-- ==== Sys2Proof/Machine/CoreOps.lean ====
section
/-! DEFINITION.  The mechanics of the function cores that many units touch: the schedule's starting and resuming (R77 to
R79), the end of an activation (R58), locks (R61, R84) and mailboxes (R62, R86, R87, R89). -/

namespace Sys2Proof.Machine

open Sys2Proof.Reg

/-! ### The schedule -/

/-- The byte of a slot in a bank's slot map (R75). -/
def State.slotByte (s : State) (c bank slot : Nat) : Nat := bits (s.get SLOTMAP.W c bank (slot / 4)) (8 * (slot % 4)) 8

/-- The entry that owns a slot of the active bank, if the slot is not idle (R75). -/
def State.slotOwner (s : State) (c : Fin 16) (slot : Nat) : Option Nat :=
  let b := s.slotByte c.val (s.core c).bank.val slot
  if bit b 6 then none else some (b % 32)

/-- A new activation of entry `e` (R46). -/
def State.newAct (s : State) (c : Fin 16) (e : Nat) : Act :=
  let bk := (s.core c).bank.val
  { entry := e
    ctx := { (Ctx.zero.setG 1 (BitVec.ofNat 32 (s.get ENT_ARG.W c.val bk e))) with
      pc := BitVec.ofNat 32 (4 * s.get ENT_PC.PC c.val bk e)
      priv := s.on ENT_CTL.PRIV c.val bk e }
    wait := none
    since := 0
    missed := false }

/-- Begin an activation, when there is a context for it (R77). -/
def State.startAct (s : State) (c : Fin 16) (e : Nat) : State :=
  if ((s.core c).act e).isSome || decide (8 ≤ (s.core c).acts.length) then s.count START_CNT.SKIP 1 c.val
  else s.modCore c fun k => { k with acts := k.acts ++ [s.newAct c e] }

/-- Does what a slot owes still begin or go on: a start for which there is a context, or an activation that waits for nothing? -/
def State.owes (s : State) (c : Fin 16) (p : Owed) : Bool :=
  match (s.core c).act p.entry with
  | some a => !p.start && a.wait.isNone
  | none => p.start && decide ((s.core c).acts.length < 8)

/-- Start or resume what earlier slots owe, counting each that starts or resumes as late where its slot was overrun (R79).  A
start whose slot is itself over by then is made all the same (DESIGN CHOICE, log entry 59). -/
def State.payOwed (s : State) (c : Fin 16) : State :=
  let owed := (s.core c).owed
  let s0 := s.modCore c fun k => { k with owed := [] }
  owed.foldl (fun t p =>
    let due := t.owes c p
    let t := if p.start then t.startAct c p.entry else t
    if p.late && due then t.count START_CNT.LATE 1 c.val else t) s0

/-- Let the activation that owns the slot in progress execute, if the core is free and it does not wait, not even for the next
slot of its entry (R78). -/
def State.settle (s : State) (c : Fin 16) : State :=
  if (s.core c).executing || (s.core c).life != .running || (s.core c).resetting then s
  else
    let t := s.payOwed c
    match t.slotOwner c (t.core c).slot with
    | none => t
    | some e =>
      match (t.core c).act e with
      | some a => if a.wait.isNone && !a.missed then t.modCore c fun k => { k with cur := some e } else t
      | none => t

/-- At an instruction boundary, take the cause that stands there (Table 3.19), or a SLOT_END that the schedule has raised, once
EXL is 0 and no LOCK is waited for (R65, R79). -/
def State.boundary (s : State) (c : Fin 16) : State :=
  let k := s.core c
  if k.exl || k.lockWait.isSome || !k.executing then s
  else
    match k.standing, k.slotEnd with
    | some x, _ => s.modCore c fun y => y.enterStanding (s.status c) x
    | none, some n =>
      if k.cur.isNone then s
      else s.modCore c fun x => { x.enter (s.status c) ⟨0x09, 0, false, x.ctx.pc, BitVec.ofNat 32 n⟩ with slotEnd := none }
    | none, none => s

/-! ### Locks -/

/-- The HOLDER field of Table 3.15: the number of a requester, 0xFF for none. -/
def holderNo (h : Option Node) : Nat :=
  match h with
  | some d => d.req
  | none => 0xFF

/-- Complete the LOCK that core `c` waits in, with a status word in its destination. -/
def State.endLockWait (s : State) (c : Fin 16) (w : Word) : State :=
  match (s.core c).lockWait with
  | none => s
  | some lw =>
    (s.modCore c fun k => { (k.modCtx fun x => (x.setG lw.a w).next) with lockWait := none }).boundary c |>.takeEvent c

/-- Pass a released lock to its next waiter, or leave it free (R61, R84). -/
def State.passLock (s : State) (n : Fin 256) : State :=
  match s.locks[n.val].waiters with
  | [] => s.modLock n fun l => { Lock.free with back := l.back }
  | w :: ws =>
    let t := s.modLock n fun l => { l with holder := some w, waiters := ws, orphan := false }
    if h : w.req < 16 then t.endLockWait ⟨w.req, h⟩ (lockStatus 0x00 0xFF) else t

/-- Release every lock a node holds but the orphaned ones, which R85 releases; the count of releases goes to LK_REL_CNT of its
core (R58). -/
def State.releaseAll (s : State) (d : Node) : State :=
  (List.finRange 256).foldl (fun t n =>
    if t.locks[n.val].holder = some d ∧ !t.locks[n.val].orphan then (t.count LK_REL_CNT.CNT 1 d.req).passLock n else t) s

/-! ### The end of an activation (R58) -/

/-- The sticky flags of a context in FLAG_SUM's order (SAT, OVF, then FNV to FNX at bits 8 to 12 of the field). -/
def Ctx.sticky (x : Ctx) : Nat :=
  b2n x.sat + 2 * b2n x.ovf + 2 ^ 8 * b2n x.fnv + 2 ^ 9 * b2n x.fdz + 2 ^ 10 * b2n x.fof + 2 ^ 11 * b2n x.fuf
    + 2 ^ 12 * b2n x.fnx

/-- End the activation of entry `e`: OR its sticky flags into FLAG_SUM, release its locks and drop its context. -/
def State.endAct (s : State) (c : Fin 16) (e : Nat) : State :=
  match (s.core c).act e with
  | none => s
  | some a =>
    let t := s.put FLAG_SUM.F (s.get FLAG_SUM.F c.val ||| a.ctx.sticky) c.val
    let t := match (t.core c).lockWait with
      | some lw => if (t.core c).cur = some e then
          ((t.modCore c fun k => { k with lockWait := none }).withdraw (Fin.ofNat 256 lw.lock) ⟨c.val, e⟩) else t
      | none => t
    let t := t.releaseAll ⟨c.val, e⟩
    t.modCore c fun k =>
      { k with
        acts := k.acts.filter fun b => b.entry != e
        cur := if k.cur = some e then none else k.cur
        overSlots := if k.cur = some e then none else k.overSlots
        slotEnd := if k.cur = some e then none else k.slotEnd }

/-- End every activation of a core (R60, R81). -/
def State.endAllActs (s : State) (c : Fin 16) : State :=
  (s.core c).acts.foldl (fun t a => t.endAct c a.entry) s

/-! ### Mailboxes -/

/-- DEPTH of a mailbox, 0 treated as 1 (Table 4.8). -/
def State.mbDepth (s : State) (m : Nat) : Nat := max 1 (s.get MB_CFG.DEPTH 0 m)

/-- MAXW of a mailbox, 0 treated as 1 (Table 4.8). -/
def State.mbMaxw (s : State) (m : Nat) : Nat := max 1 (s.get MB_CFG.MAXW 0 m)

/-- Change the queue of a mailbox. -/
def State.modMbox (s : State) (m : Fin 64) (f : List Msg → List Msg) : State := { s with mbox := upd s.mbox m f }

/-- The words a receiver with limit `limit` takes from a message, and the status: TRUNCATED when it is longer. -/
def Msg.status (g : Msg) (limit : Nat) : Word :=
  mbStatus (if limit < g.words.length then 0x06 else 0x00) (min limit g.words.length) g.sender

/-- Put a message into DTCM of a core, up to the receive limit.  `addr` is a core address in DTCM. -/
def State.toDtcm (s : State) (c : Fin 16) (addr limit : Nat) (g : Msg) : State :=
  s.modCore c fun k => { k with dtcm := k.dtcm.writeWords (addr - 0x20000) (g.words.take limit) }

/-- End the wait of the activation of entry `e`, with a word in a register; it resumes as R78 states: at once, or, where
another activation executes, with the next slot of its entry. -/
def State.endWait (s : State) (c : Fin 16) (e : Nat) (a : Fin 32) (w : Word) : State :=
  (s.modCore c fun k => k.modAct e fun x =>
    { x with wait := none, missed := k.executing, ctx := (x.ctx.setG a w).next }).settle c

/-- The activation that has waited longest in MRECVW on mailbox `m`: core, entry and wait (R62). -/
def State.firstReceiver (s : State) (m : Nat) : Option (Fin 16 × Act) :=
  let all := (List.finRange 16).flatMap fun c => ((s.core c).acts.map fun a => (c, a)).filter fun p =>
    match p.2.wait with
    | some (.recv _ mb _ _) => mb == m
    | _ => false
  all.foldl (fun best p =>
    match best with
    | none => some p
    | some b => if p.2.since < b.2.since then some p else some b) none

/-- Give the oldest message of a mailbox to the core that began waiting for it first (R62); the words it takes cost a cycle
each (Table 3.16). -/
def State.serveReceiver (s : State) (m : Fin 64) : State :=
  match s.firstReceiver m.val, s.mbox[m.val] with
  | some (c, a), g :: rest =>
    match a.wait with
    | some (.recv r _ addr limit) =>
      (((s.modMbox m fun _ => rest).toDtcm c addr limit g).modCore c fun k =>
        { k with cyc := k.cyc + min limit g.words.length }).endWait c a.entry r (g.status limit)
    | _ => s
  | _, _ => s

/-- Queue a message in a mailbox, serve a waiting receiver, and raise its event 0x40 + m. -/
def State.pushMsg (s : State) (m : Fin 64) (sender : Nat) (words : List Nat) : State :=
  ((s.modMbox m fun q => q ++ [⟨sender, words⟩]).serveReceiver m).raise (0x40 + m.val)

/-- Can requester `r` send `n` words into mailbox `m` now (R62, R86)? -/
def State.canSend (s : State) (m : Fin 64) (r n : Nat) : Bool :=
  s.on MB_CFG.EN 0 m.val && decide (n ≤ s.mbMaxw m.val) && bit (s.get MB_PERM.SEND 0 m.val) r
    && decide (s.mbox[m.val].length < s.mbDepth m.val)

/-- Is a mailbox full? -/
def State.mbFull (s : State) (m : Fin 64) : Bool := decide (s.mbDepth m.val ≤ s.mbox[m.val].length)

/-- A platform event into MB0 (R87, Table 4.4): the module itself is the sender, INFO 0xFF.  A full MB0 takes
no event and counts it in FULL_CNT. -/
def State.platEvent (s : State) (code param : Nat) : State :=
  if s.mbFull 0 then s.count MB_STAT.FULL_CNT 1 0 0
  else s.pushMsg 0 0xFF [code, param, s.mtc % 2 ^ 32, s.mtc / 2 ^ 32]

/-- The words of a reply (Table 4.5). -/
def replyWords (op tag status : Nat) (final : Bool) (results : List Nat) : List Nat :=
  [op + 2 ^ 16 * status + 2 ^ 24 * b2n final, tag] ++ results

/-- Let service core `k` send words into mailbox `m`; a mailbox that is full or refuses it is tried again at
the frame boundaries (R89). -/
def State.svcSend (s : State) (k m : Nat) (words : List Nat) : State :=
  let mm := Fin.ofNat 64 m
  if s.canSend mm k words.length then s.pushMsg mm k words
  else
    let t := if s.on MB_CFG.EN 0 m && s.mbFull mm then s.count MB_STAT.FULL_CNT 1 0 m else s
    { t with plat := { t.plat with replies := t.plat.replies ++ [⟨k, m, words, 0⟩] } }

/-- STATUS values of Table 4.5's reply. -/
def stOk : Nat := 0x00
def stAccepted : Nat := 0x01
def stBusy : Nat := 0x02
def stBadOp : Nat := 0x03
def stBadParam : Nat := 0x04
def stNotPermitted : Nat := 0x05

/-- A request back from what a service kept of it. -/
def SvcWait.req (w : SvcWait) : SvcReq := ⟨w.src, w.mb, w.tag, w.noreply⟩

/-- What a service keeps of a request. -/
def keepReq (q : SvcReq) : SvcWait := ⟨q.src, q.mb, q.tag, q.noreply⟩

/-- Does a message spell a request: the words of Table 4.5 with its parameters from word 2 on?  Words beyond them are not the
opcode's. -/
def Msg.spells (g : Msg) (op : Nat) (q : SvcReq) (params : List Nat) : Bool :=
  let ws := (op + 2 ^ 16 * q.mb + 2 ^ 31 * b2n q.noreply) :: q.tag :: params.map (· % 2 ^ 32)
  g.sender == q.src && g.words.take ws.length == ws

/-- A service core takes up a request: the message that carries it leaves its request mailbox (R88). -/
def State.request (s : State) (m : Fin 64) (op : Nat) (q : SvcReq) (params : List Nat := []) : State :=
  match s.mbox[m.val] with
  | g :: rest => if g.spells op q params then s.modMbox m fun _ => rest else s
  | [] => s

/-- The requester number of the service port (Table 16.2). -/
def portId : Nat := 87

/-- Reply to a service request, unless it asked for none (NOREPLY); a request that came over the service port is answered
there (R358), and the last 16 replies are kept. -/
def State.reply (s : State) (q : SvcReq) (k op status : Nat) (final : Bool) (results : List Nat) : State :=
  if q.src = portId then
    { s with manager := { s.manager with sent := ((op, status, q.tag, results) :: s.manager.sent).take 16 } }
  else if q.noreply then s else s.svcSend k q.mb (replyWords op q.tag status final (results.map (· % 2 ^ 32)))

/-- The final reply of a service request. -/
def State.done (s : State) (q : SvcReq) (k op status : Nat) (results : List Nat) : State :=
  s.reply q k op status true results

end Sys2Proof.Machine
end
****************************************
▶ _Task item_:
Only the lines from the one with "there (R358), and" through the end of the records above are to be copied, exactly as written.

▶ _Written response_:
there (R358), and the last 16 replies are kept. -/
def State.reply (s : State) (q : SvcReq) (k op status : Nat) (final : Bool) (results : List Nat) : State :=
  if q.src = portId then
    { s with manager := { s.manager with sent := ((op, status, q.tag, results) :: s.manager.sent).take 16 } }
  else if q.noreply then s else s.svcSend k q.mb (replyWords op q.tag status final (results.map (· % 2 ^ 32)))

/-- The final reply of a service request. -/
def State.done (s : State) (q : SvcReq) (k op status : Nat) (results : List Nat) : State :=
  s.reply q k op status true results

end Sys2Proof.Machine
end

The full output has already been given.